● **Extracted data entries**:

/-- Settles O41: with the chunk appended the candidate in front is still incomplete, so `ACC` is quiescent. -/
theorem incompleteCandidateHoldsEverything : Obligations.IncompleteCandidateHoldsEverything := by
  intro s b0 b1 tail chunk f dataLen hwf hacc hf hn hlt
  have hread := readLength_append hn chunk
  rw [← List.length_append] at hlt
  have hheld : quiescent (s.acc ++ chunk) = true := by
    rw [hacc] at hread hlt ⊢
    exact quiescent_of_lt_totalNeeded hf hread hlt
  rw [exec_feed_of_quiescent hwf (quiescent_of_append hheld), absorb_of_quiescent hheld]

/-- Settles O40: appending first is the same loop, and the unit in front is the loop's first pass. -/
theorem feedIsIteratedWireUnits : Obligations.FeedIsIteratedWireUnits := by
  constructor
  · intro s chunk hcap
    rw [exec_feed_unbounded hcap, absorb_eq_absorb_nil]
    exact (exec_feed_unbounded (s := { s with acc := s.acc ++ chunk }) hcap).symm
  · intro s i rest hcap hdecode
    obtain ⟨e, hexec, hextract⟩ := exec_of_decodeWire hdecode
    refine ⟨_, [e], _, _, hexec, rfl, rfl, exec_feed_unbounded hcap, absorb_reply _ _, ?_⟩
    rw [exec_feed_unbounded hcap]
    simp only [State.absorb, accAppend, List.append_nil, hextract, emitBefore, List.singleton_append]

/-- Settles O36: the first test of a finite `FEED` is the capacity's, the second the room for the byte. -/
theorem fullInstanceAcceptsNoByte : Obligations.FullInstanceAcceptsNoByte := by
  intro s cap hcap
  constructor
  · intro hmin hfull b
    rw [exec_feed_bounded hcap hmin]
    simp [State.absorbSerial, feedSerial_full _ hfull]
  · intro hlt chunk
    simp [exec, execFeed, hcap, Config.minCapacity, hlt]

end Sys2Proof.Proofs
end

section
/-! The registry's two formats and markers (00_scope.md section 3, 40_registry_crc.md R81): the constants of the
formats, and what keeps the markers apart from other pairs (R131, R152). -/

namespace Sys2Proof.Proofs

open Sys2Proof.Machine Sys2Proof.Laws

/-- A value with an entry has one of the two markers' second wire bytes, and one of their first. -/
theorem registry_isSome_bytes {m : U16} (h : (registry m).isSome = true) :
    (hi8 m = 0xAA ∨ hi8 m = 0x5A) ∧ (lo8 m = 0x55 ∨ lo8 m = 0xA5) := by
  obtain ⟨f, hf⟩ := Option.isSome_iff_exists.mp h
  obtain ⟨rfl, -⟩ | ⟨rfl, -⟩ := registry_eq_some hf <;> decide

/-- No marker's first wire byte is a marker's second one (R131). -/
theorem registry_straddling (b : Byte) {m : U16} (h : (registry m).isSome = true) :
    registry (le16 b (lo8 m)) = none := by
  rw [← Option.not_isSome_iff_eq_none]
  intro hstraddle
  obtain ⟨hsecond, -⟩ := registry_isSome_bytes hstraddle
  obtain ⟨-, hfirst⟩ := registry_isSome_bytes h
  rw [hi8_le16] at hsecond
  obtain hfirst | hfirst := hfirst
  · simp [hfirst] at hsecond
  · simp [hfirst] at hsecond
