-- ==== Sys2Proof/Word.lean ====
section
/-!
DEFINITION. The word types of the block and their plainest arithmetic. Registers, tokens and memory are read as
little-endian 32-bit words; time values are 64-bit counts of tk.
-/

namespace Sys2Proof

abbrev Byte := BitVec 8
abbrev Word := BitVec 32
abbrev Dword := BitVec 64

end Sys2Proof
end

● **WORK TASK**: Restate all entries above verbatim.

● **ANSWER SPACE**:
/-- Settles O41: with the chunk appended the candidate in front is still incomplete, so `ACC` is quiescent. -/
theorem incompleteCandidateHoldsEverything : Obligations.IncompleteCandidateHoldsEverything := by
  intro s b0 b1 tail chunk f dataLen hwf hacc hf hn hlt
  have hread := readLength_append hn chunk
  rw [← List.length_append] at hlt
  have hheld : quiescent (s.acc ++ chunk) = true := by
    rw [hacc] at hread hlt ⊢
    exact quiescent_of_lt_totalNeeded hf hread hlt
  rw [exec_feed_of_quiescent hwf (quiescent_of_append hheld), absorb_of_quiescent hheld]

/-- Settles O40: appending first is the same loop, and the unit in front is the loop's first pass. -/
theorem feedIsIteratedWireUnits : Obligations.FeedIsIteratedWireUnits := by
  constructor
  · intro s chunk hcap
    rw [exec_feed_unbounded hcap, absorb_eq_absorb_nil]
    exact (exec_feed_unbounded (s := { s with acc := s.acc ++ chunk }) hcap).symm
  · intro s i rest hcap hdecode
    obtain ⟨e, hexec, hextract⟩ := exec_of_decodeWire hdecode
    refine ⟨_, [e], _, _, hexec, rfl, rfl, exec_feed_unbounded hcap, absorb_reply _ _, ?_⟩
    rw [exec_feed_unbounded hcap]
    simp only [State.absorb, accAppend, List.append_nil, hextract, emitBefore, List.singleton_append]

/-- Settles O36: the first test of a finite `FEED` is the capacity's, the second the room for the byte. -/
theorem fullInstanceAcceptsNoByte : Obligations.FullInstanceAcceptsNoByte := by
  intro s cap hcap
  constructor
  · intro hmin hfull b
    rw [exec_feed_bounded hcap hmin]
    simp [State.absorbSerial, feedSerial_full _ hfull]
  · intro hlt chunk
    simp [exec, execFeed, hcap, Config.minCapacity, hlt]

end Sys2Proof.Proofs
end

section
/-! The registry's two formats and markers (00_scope.md section 3, 40_registry_crc.md R81): the constants of the
formats, and what keeps the markers apart from other pairs (R131, R152). -/

namespace Sys2Proof.Proofs

open Sys2Proof.Machine Sys2Proof.Laws

/-- A value with an entry has one of the two markers' second wire bytes, and one of their first. -/
theorem registry_isSome_bytes {m : U16} (h : (registry m).isSome = true) :
    (hi8 m = 0xAA ∨ hi8 m = 0x5A) ∧ (lo8 m = 0x55 ∨ lo8 m = 0xA5) := by
  obtain ⟨f, hf⟩ := Option.isSome_iff_exists.mp h
  obtain ⟨rfl, -⟩ | ⟨rfl, -⟩ := registry_eq_some hf <;> decide

/-- No marker's first wire byte is a marker's second one (R131). -/
theorem registry_straddling (b : Byte) {m : U16} (h : (registry m).isSome = true) :
    registry (le16 b (lo8 m)) = none := by
  rw [← Option.not_isSome_iff_eq_none]
  intro hstraddle
  obtain ⟨hsecond, -⟩ := registry_isSome_bytes hstraddle
  obtain ⟨-, hfirst⟩ := registry_isSome_bytes h
  rw [hi8_le16] at hsecond
  obtain hfirst | hfirst := hfirst
  · simp [hfirst] at hsecond
  · simp [hfirst] at hsecond
-- ==== Sys2Proof/Word.lean ====
section
/-!
DEFINITION. The word types of the block and their plainest arithmetic. Registers, tokens and memory are read as
little-endian 32-bit words; time values are 64-bit counts of tk.
-/

namespace Sys2Proof

abbrev Byte := BitVec 8
abbrev Word := BitVec 32
abbrev Dword := BitVec 64

end Sys2Proof
end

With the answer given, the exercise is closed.